即使在数百万行上，该查询也能正常工作。但是你可以从解释语句的结果可以看出：优化分组最大查询

           QUERY PLAN 
------------------------------------------------------------------------------------------------------------------------------------------- 
Nested Loop (cost=30218.84..31781.62 rows=620158 width=44) (actual time=1439.251..1443.458 rows=1057 loops=1) 
-> HashAggregate (cost=30218.41..30220.41 rows=200 width=4) (actual time=1439.203..1439.503 rows=1057 loops=1) 
    -> HashAggregate (cost=30196.72..30206.36 rows=964 width=8) (actual time=1438.523..1438.807 rows=1057 loops=1) 
      -> Seq Scan on records records_1 (cost=0.00..23995.15 rows=1240315 width=8) (actual time=0.103..527.914 rows=1240315 loops=1) 
-> Index Scan using records_pkey on records (cost=0.43..7.80 rows=1 width=44) (actual time=0.002..0.003 rows=1 loops=1057) 
    Index Cond: (id = (max(records_1.id))) 
Total runtime: 1443.752 ms

(cost=0.00..23995.15 rows=1240315 width=8) < - 这说，这是扫描所有行，这是明显的低效。

我也试过重新排序查询：

select r.* from records r 
inner join (select max(id) id from records group by option_id) r2 on r2.id= r.id; 

               QUERY PLAN 
------------------------------------------------------------------------------------------------------------------------------- 

Nested Loop (cost=30197.15..37741.04 rows=964 width=44) (actual time=835.519..840.452 rows=1057 loops=1) 
-> HashAggregate (cost=30196.72..30206.36 rows=964 width=8) (actual time=835.471..835.836 rows=1057 loops=1) 
    -> Seq Scan on records (cost=0.00..23995.15 rows=1240315 width=8) (actual time=0.336..348.495 rows=1240315 loops=1) 
-> Index Scan using records_pkey on records r (cost=0.43..7.80 rows=1 width=44) (actual time=0.003..0.003 rows=1 loops=1057) 
    Index Cond: (id = (max(records.id))) 
Total runtime: 840.809 ms

(cost=0.00..23995.15 rows=1240315 width=8) < - 仍在扫描所有行。

我试过并没有索引(option_id),(option_id, id)(option_id, id desc)，他们没有任何影响查询计划。

有没有在Postgres中执行群组最大查询而不扫描所有行的方法？

我正在寻找，以编程方式，它是一个索引，它存储每个option_id插入到记录表时的最大ID。这样，当我查询option_ids的最大值时，我应该只需要扫描索引记录多次，因为有不同的option_id。

我见过select distinct on来自高层次的用户回答所有问题（感谢@Clodoaldo Neto给我关键字搜索）。这是为什么它不起作用：

create index index_name on records(option_id, id desc) 
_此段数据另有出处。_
-- ==== Sys2Proof/Machine/LinkI.lean ====
section
/-! DEFINITION. Link ports, gateways and flows, the Ultra Ethernet and storage ports, reset, measurement and attestation, power (R366 to
R381). -/

namespace Sys2Proof.Machine

/-! ## Links (R366, R367, R369) -/

/-- LCTL_WRITE (R367). -/
def execLctlWrite (port : Nat) (x : Dword) (s : State) : Host.Outcome State Fault Refusal :=
  event s (if port < 24 then some (s.setLctl port x) else none)

/-- The highest rate both ends permit: 2 for 212 Gb/s, 1 for 106 Gb/s, 0 for none; of the far end's rates bit 0 is 106, bit 1 is
212 (R366, R367). -/
def trainedRate (rate : Nat) (far : BitVec 2) : Nat :=
  if 2 ≤ rate ∧ far.getLsbD 1 then 2 else if (rate = 1 ∨ rate = 3) ∧ far.getLsbD 0 then 1 else 0

/-- LINK_TRAINED: the far end reports its package; the link is up or refused (R367). A link that is down trains as one whose LCTL was
written does (entry 78). -/
def execLinkTrained (port seen : Nat) (farRates : BitVec 2) (s : State) : Host.Outcome State Fault Refusal :=
  event s (
    let p := s.port port
    let r := trainedRate p.rate farRates
    if 2 ≤ p.lstate ∨ 64 ≤ seen ∨ r = 0 then none
    else if seen ≠ p.peer then some (s.setPort port { p with seen := seen, lstate := 3, lrate := 0 })
    else some (s.setPort port { p with seen := seen, lstate := 2, lrate := r }))

/-- LINK_DOWN (R369). -/
def execLinkDown (port : Nat) (s : State) : Host.Outcome State Fault Refusal :=
  event s (if (s.port port).lstate = 2 then some (s.linkState port 0) else none)

/-- FLIT_REPLAY (R366, R367). -/
def execFlitReplay (port : Nat) (s : State) : Host.Outcome State Fault Refusal :=
  event s (if (s.port port).lstate = 2 then
    some (s.modPort port (fun p => { p with replays := min (2 ^ 32 - 1) (p.replays + 1) })) else none)

/-! ## Gateways (R370 to R372) -/

/-- GWSTART_WRITE (R370). -/
def execGwstartWrite (port : Nat) (x : Dword) (s : State) : Host.Outcome State Fault Refusal :=
  event s (if port < 24 then
    (match s.flow (.gwstartWrite port x) (Eng.gwStart port x) with
     | .done s _ | .refused s _ | .waits s => some s)
    else none)

/-- GWDATA_READ (R370). -/
def execGwdataRead (port : Nat) (s : State) : Host.Outcome State Fault Refusal :=
  event s (if port < 24 then
    (let (s, x) := s.gwdataGet (ckey s.boot.pkg (2052 + port))
     some { s with busRead := x })
    else none)

/-- GWDATA_WRITE (R370). -/
def execGwdataWrite (port : Nat) (x : Dword) (s : State) : Host.Outcome State Fault Refusal :=
  event s (if port < 24 then some (s.gwdataPut (ckey s.boot.pkg (2052 + port)) x) else none)

/-- FLOW_OPEN (R372). -/
def execFlowOpen (port p f : Nat) (x : Dword) (s : State) : Host.Outcome State Fault Refusal :=
  event s (if port < 24 ∧ p ≤ 12 ∧ f < 16 ∧ bitAt x.toNat 63 = true then some (s.setFlow port p f x) else none)

/-- FLOW_CLOSE (R372). -/
def execFlowClose (port p f : Nat) (x : Dword) (s : State) : Host.Outcome State Fault Refusal :=
  event s (if port < 24 ∧ p ≤ 12 ∧ f < 16 ∧ bitAt x.toNat 63 = false then some (s.setFlow port p f x) else none)

/-! ## Ultra Ethernet and storage (R374 to R376) -/

/-- The accesses of the I/O die's ports: tag 0's memory, as another agent. -/
def State.ioReq (s : State) : Req :=
  { core := ckey s.boot.pkg 2048, port := s.boot.pkg * 64 + 32, tag := 0, thr := false, kind := 3, unit := 0, uid := 0, id := 4 }

/-- A packet from outside, or a request of the storage device, that waits in a port's packet buffer. -/
def Waiter.packet (w : Waiter) : Bool :=
  match w.who with
  | .uePacketReceive _ _ | .inboundDma _ => true
  | _ => false

/-- A buffered packet that may go on stands behind one that may go on too and that the port took before it (R349). -/
def State.packetBehind (s : State) (who : Instr) : Bool :=
  s.waits.any (fun w => w.who == who) &&
    (s.waits.takeWhile (fun w => w.who != who)).any (fun w => w.packet && !w.paused)

/-- A packet from outside acts on tag 0's memory; buffered ones go on in the order the port took them. On a page that is not resident it
waits in the buffer of its port, where tag 0 has 32 reserved entries and the 96 shared ones; one that finds no entry stays at its source
(R348, R349, entry 79). -/
def State.packet (s : State) (who : Instr) (e : Req → Eng Unit) : Option State :=
  if s.packetBehind who then none
  else match s.flow who (fun s => e s.ioReq s) with
    | .done s _ | .refused s _ => some s
    | .waits s' =>
      if s'.waits.any (fun w => w.who == who && w.paused) ∧ 128 ≤ s.waits.countP (fun w => w.packet && w.paused)
        then some { s' with waits := s.waits } else some s'

/-- An operation of the semantic sublayer on tag 0's memory (R374, R375). -/
def ueRun (op : UeOp) (r : Req) : Eng Unit :=
  match op with
  | .send va data | .write va data => Eng.wrBuf r (globRa va) data
  | .read va n => do let _ ← Eng.rdBuf r (globRa va) n; pure ()
  | .amo op va n v => do let _ ← Eng.acc r (globRa va) n (.amo op v.toNat); pure ()
  | .cas va n e v => do let _ ← Eng.acc r (globRa va) n (.cas e.toNat v.toNat); pure ()

/-- An operation within the limits of R374: a message of 1 byte to 2^32 − 1; an atomic of 4 or 8 bytes, aligned (entry 79). -/
def ueOk : UeOp → Bool
  | .send _ data | .write _ data => decide (1 ≤ data.length ∧ data.length < 2 ^ 32)
  | .read _ n => decide (1 ≤ n ∧ n < 2 ^ 32)
  | .amo _ va n _ | .cas va n _ _ => decide ((n = 4 ∨ n = 8) ∧ va % n = 0)

/-- An earlier ordered packet of the same endpoint and association still waits (R374). -/
def State.ueBehind (s : State) (port ep assoc : Nat) (who : Instr) : Bool :=
  s.waits.any (fun w => w.who != who && (match w.who with
    | .uePacketReceive port' (.reliable ordered ep' assoc' _) => ordered && port' == port && ep' == ep && assoc' == assoc
    | _ => false))

/-- UE_PACKET_RECEIVE: an operation of a supported part acts on tag 0's memory, ordered packets in their order; an unsupported packet is
dropped and counted. Endpoints, associations, messages and outstanding operations keep the limits of R374 (R374, R375). -/
def execUePacketReceive (port : Nat) (pkt : UePacket) (s : State) : Host.Outcome State Fault Refusal :=
  event s (
    if 8 ≤ port ∨ mget 0 port s.boot.ue = 0 then none
    else match pkt with
      | .reliable ordered ep assoc op =>
        let who : Instr := .uePacketReceive port pkt
        let out := s.waits.countP (fun w => match w.who with | .uePacketReceive p _ => p == port | _ => false)
        if 4096 ≤ ep ∨ 1024 ≤ assoc ∨ ¬ ueOk op ∨ 65536 ≤ out ∨ (ordered ∧ s.ueBehind port ep assoc who) then none
        else s.packet who (ueRun op)
      | .unsupported => some { s with ueDrop := mset 0 port (mget 0 port s.ueDrop + 1) s.ueDrop })

/-- STORAGE_PORT_TRAIN: the port trains to the lower generation and the fewer lanes of its two ends, within the record's cap (R376). -/
def execStoragePortTrain (gen lanes : Nat) (s : State) : Host.Outcome State Fault Refusal :=
  event s (if 4 ≤ gen ∧ gen ≤ 6 ∧ (lanes = 1 ∨ lanes = 2 ∨ lanes = 4 ∨ lanes = 8) then
    some { s with
      storage := (min gen s.boot.storGen, min lanes s.boot.storLanes), boot := { s.boot with storFar := (gen, lanes) } } else none)

/-- Tag 0's page table maps every byte from va with a right, or a page of it is not resident and is requested first (R344, R376). -/
def State.dmaMapped (s : State) (va n right : Nat) : Bool :=
  (List.range ((va % 65536 + n + 65535) / 65536)).all (fun i =>
    match s.walk 0 ((va / 65536 + i) * 65536) with
    | .leaf x _ => pteRights x &&& right != 0
    | .absent _ _ => true
    | _ => false)

/-- An inbound DMA access outside tag 0's page table: dropped, with a kind-6 record of owner 0 whose other fields are free (R376,
entry 7). -/
def State.dropDma (s : State) : State :=
  let (f, s) := s.freeW
  let x := f.toNat
  s.postRec 6 0 (bits x 51 50 * 2 ^ 50 + bits x 45 35 * 2 ^ 35 + bits x 24 0)

/-- INBOUND_DMA (R376). -/
def execInboundDma (req : DmaReq) (s : State) : Host.Outcome State Fault Refusal :=
  event s (
    match req with
    | .write va data =>
      if s.dmaMapped va data.length 4 then s.packet (.inboundDma req) (fun r => Eng.wrBuf r (globRa va) data)
      else some (s.dropWaiter (.inboundDma req)).dropDma
    | .read va n =>
      if s.dmaMapped va n 8 then s.packet (.inboundDma req) (fun r => do let _ ← Eng.rdBuf r (globRa va) n; pure ())
      else some (s.dropWaiter (.inboundDma req)).dropDma)

/-! ## Measurement and attestation (R380) -/

/-- MEXT_WRITE (R380). -/
def execMextWrite (x : Dword) (s : State) : Host.Outcome State Fault Refusal := .next (s.extendLog x)

/-- ASIGN_WRITE (R380). -/
def execAsignWrite (x : Dword) (s : State) : Host.Outcome State Fault Refusal := .next (s.startAttestation x)

/-- ATTESTATION_DONE: the log and the signature stand in the buffer (R380). -/
def execAttestationDone (s : State) : Host.Outcome State Fault Refusal :=
  event s (
    if s.boot.astat ≠ 1 then none
    else
      let log := s.boot.log.flatten
      let nonce := s.boot.anonce.toList.flatMap (fun w => natLE w.toNat 8)
      let sig := padTo 49856 (Config.attestationSignature (shake256 (log ++ nonce) 64))
      let a := s.boot.asign.toNat
      let kns := if a + 57344 ≤ Config.knsBytes then wrBytes s.kns (knsKey s.boot.pkg a) (log ++ sig) else s.kns
      some { s with kns := kns, boot := { s.boot with astat := 2 } })

/-! ## Power (R381) -/

/-- POWER_LIMIT (R381). -/
def execPowerLimit (s : State) : Host.Outcome State Fault Refusal := .next { s with idle := true }

/-- POWER_BELOW_LIMIT (R381). -/
def execPowerBelowLimit (s : State) : Host.Outcome State Fault Refusal := .next { s with idle := false }

/-! ## Reset (R377 to R379) -/

/-- The fields and checks of a configuration record (R378). Bit 3 of byte 176, which R378 neither names nor calls zero, is not looked at
(entry 80). -/
def recordOk (m : Memory) : Bool :=
  let b (i : Nat) : Nat := (rdB m i).toNat
  let zero (lo hi : Nat) : Bool := (mslice lo hi m).isEmpty
  decide (rdLE m 0 8 = 0x31474643425A) && decide (rdBytes m 8 64 = Config.identityDigest) &&
    decide (b 72 ≤ 63 ∧ 1 ≤ b 73 ∧ b 73 ≤ 64) && zero 74 80 &&
    (List.range 64).all (fun k => decide (b (104 + k) < 32 ∧ (b (104 + k) < 24 ∨ b (104 + k) = 31))) &&
    (List.range 8).all (fun k => decide (b (168 + k) < 4)) &&
    decide (4 ≤ b 176 % 8 ∧ b 176 % 8 ≤ 6) && [1, 2, 4, 8].contains (b 176 / 16) && zero 177 180 &&
    decide (1 ≤ rdLE m 180 4 ∧ rdLE m 180 4 ≤ 2600) && decide (70 ≤ rdLE m 184 2 ∧ rdLE m 184 2 ≤ 105) && zero 186 1024

/-- The boot controller's fields loaded from a record (R378, R379). -/
def Boot.load (b : Boot) (m : Memory) : Boot :=
  let v (i : Nat) : Nat := (rdB m i).toNat
  { b with
    pkg := v 72, domain := v 73
    routes := (List.range 64).foldl (fun r k => if v (104 + k) = 31 then r else mput k (v (104 + k)) r) []
    ue := (List.range 8).foldl (fun r k => mset 0 k (v (168 + k) % 4) r) []
    storGen := v 176 % 8, storLanes := v 176 / 16, power := rdLE m 180 4, temp := rdLE m 184 2 }

/-- Link port n of a record; its link is down until it trains (R367, R378). -/
def portOf (x : Nat) : Port := { rate := x / 64 % 4, peer := x % 64 }

/-- The memory of a package under another number: what it holds keeps its place in the package. -/
def moveKns (m : Memory) (old new : Nat) : Memory :=
  if old = new then m
  else ((mslice (knsKey old 0) (knsKey (old + 1) 0) m).map (fun (e : Nat × Byte) => (e.1 % 2 ^ 48, e.2))).foldl
    (fun (m : Memory) e => wrB m (knsKey new e.1) e.2) (mclear (knsKey old 0) (knsKey (old + 1) 0) m)

/-- Every core in reset: registers, queues, engines and tables at their reset values; memories keep what they hold (entry 13). The storage
port has trained without a cap (R376, R379). -/
def State.inReset (s : State) (pkg : Nat) : State :=
  let z := State.reset
  { z with
    cores := (s.cores.filter (fun e => !e.2.mem.isEmpty)).map (fun (e : Nat × Core) => (ckey pkg (idxOf e.1), { mem := e.2.mem }))
    clusters := (s.clusters.filter (fun e => !e.2.mem.isEmpty)).map (fun (e : Nat × Cluster) =>
      (pkg * 64 + cluIdx e.1, { mem := e.2.mem }))
    kns := moveKns s.kns s.boot.pkg pkg, bad := s.bad
    boot := { s.boot with
      halt := none, log := [], logFull := false, mdig := z.boot.mdig, anonce := z.boot.anonce, asign := 0, astat := 0 }
    storage := (min 6 s.boot.storFar.1, min 8 s.boot.storFar.2)
    resets := s.resets + 1, moves := s.moves, nextUid := s.nextUid, free := s.free, busRead := s.busRead }

/-- The boot controller halts: no core leaves reset (R379). -/
def State.halted (s : State) (code : Nat) : State := { s with boot := { s.boot with halt := some code } }

/-- Reset, its four steps (R379). -/
def State.reboot (s : State) : State :=
  let b := s.boot
  let rec_ := rdBytes b.record 0 1024
  let z := s.inReset b.pkg
  if ¬ b.dirOk then z.halted 1
  else if ¬ Config.rootSignatureOk rec_ (rdBytes b.record 1024 29792) ∨ ¬ recordOk b.record then z.halted 2
  else
    let stage := rdBytes b.stage 0 b.stageLen
    let log := bootLog (rdBytes b.record 0 recordBytes) stage
    if ¬ Config.rootSignatureOk stage b.stageSig then { z with boot := { z.boot with log := log } }.halted 3
    else
      let s := s.inReset (rdB b.record 72).toNat
      let boot := { s.boot.load b.record with log := log }
      let c := ckey boot.pkg 2048
      let s := { s with
        boot := boot
        ports := (List.range 24).foldl (fun m n => mset {} n (portOf (rdB b.record (80 + n)).toNat) m) []
        storage := (min s.storage.1 boot.storGen, min s.storage.2 boot.storLanes) }
      (s.modCore c (fun k => { k with mem := wrBytes k.mem 0 (stage.take 0x80000) })).setThread c 0 { bootThread with uid := s.nextUid }

/-- DEVICE_RESET (R379). -/
def execDeviceReset (s : State) : Host.Outcome State Fault Refusal :=
  let s := s.reboot
  .next { s with nextUid := s.nextUid + 1 }

/-- THERMAL_TRIP: the package enters reset and the boot controller halts with code 4 (R381). -/
def execThermalTrip (s : State) : Host.Outcome State Fault Refusal := .next ((s.inReset s.boot.pkg).halted 4)

end Sys2Proof.Machine
end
select distinct on (option_id) * 
from records 
order by option_id, id desc 
               QUERY PLAN 
------------------------------------------------------------------------------------------------------------------------------------------------------------ 
Unique (cost=0.43..76053.10 rows=964 width=44) (actual time=0.049..1668.545 rows=1056 loops=1) 
    -> Index Scan using records_option_id_id_idx on records (cost=0.43..73337.25 rows=1086342 width=44) (actual time=0.046..1368.300 rows=1086342 loops=1) 
Total runtime: 1668.817 ms

这很好，它使用索引。然而，使用索引来扫描所有ID并没有什么意义。根据我的处决，它实际上比简单的顺序扫描慢。

有趣的是，MySQL的5.5能够优化上records(option_id, id)

mysql> select count(1) from records; 

+----------+ 
| count(1) | 
+----------+ 
| 1086342 | 
+----------+ 

1 row in set (0.00 sec) 

mysql> explain extended select * from records 
     inner join (select max(id) max_id from records group by option_id) mr 
                 on mr.max_id= records.id; 

+------+----------+--------------------------+ 
| rows | filtered | Extra     | 
+------+----------+--------------------------+ 
| 1056 | 100.00 |       | 
| 1 | 100.00 |       | 
| 201 | 100.00 | Using index for group-by | 
+------+----------+--------------------------+ 

3 rows in set, 1 warning (0.02 sec)

来源

2014-06-16 nurettin

“不过使用索引扫描所有的行并没有真正多大感觉“---它的确如此。索引比整个数据集小，它们在缓存中的机会更大。它不会扫描实际的行，但索引。 – zerkms

创建索引的* original *查询的计划是什么？ – zerkms

@zerkms索引option_id没有区别（正如我在问题中所述）索引option_id_id_desc或option_id_id在查询计划中也没有区别。 – nurettin

假设相对几排options for 多行records。

通常情况下，你将有一个查找表options是从records.option_id参考，最好是使用foreign key constraint。如果你不这样做，我建议建立一个强制参照完整性：

CREATE TABLE options (
    option_id int PRIMARY KEY 
, option text UNIQUE NOT NULL 
); 

INSERT INTO options 
SELECT DISTINCT option_id, 'option' || option_id -- dummy option names 
FROM records;

那么我们有没有必要仿效loose index scan任何更多，这成为非常简单和快速。相关的子查询可以使用(option_id, id)上的普通索引。

SELECT option_id 
     ,(SELECT max(id) 
     FROM records 
     WHERE option_id = o.option_id 
     ) AS max_id 
FROM options o 
ORDER BY 1;

这包括表records中没有匹配的选项。如果需要，您可以在max_id处获得NULL，并且可以在外部SELECT中轻松删除这些行。

或（相同的结果）：

SELECT option_id 
    , (SELECT id 
     FROM records 
     WHERE option_id = o.option_id 
     ORDER BY id DESC NULLS LAST 
     ) AS max_id 
FROM options o 
ORDER BY 1;

可能有点快。子查询使用排序顺序DESC NULLS LAST - 与忽略NULL值的集合函数max()相同。排序只是DESC将有NULL第一：

Why do NULL values come first when ordering DESC in a PostgreSQL query?

所以，对于这个完美的指数：

CREATE INDEX on records (option_id, id DESC NULLS LAST);

没有多大关系，而列被定义NOT NULL。

仍然可以在小表options上进行顺序扫描，这只是获取所有行的最快方式。 ORDER BY可能会引入索引（唯一）扫描以获取预先排序的行。
大表records只能通过（位图）索引扫描来访问 - 或者，如果可能的话，index-only scan。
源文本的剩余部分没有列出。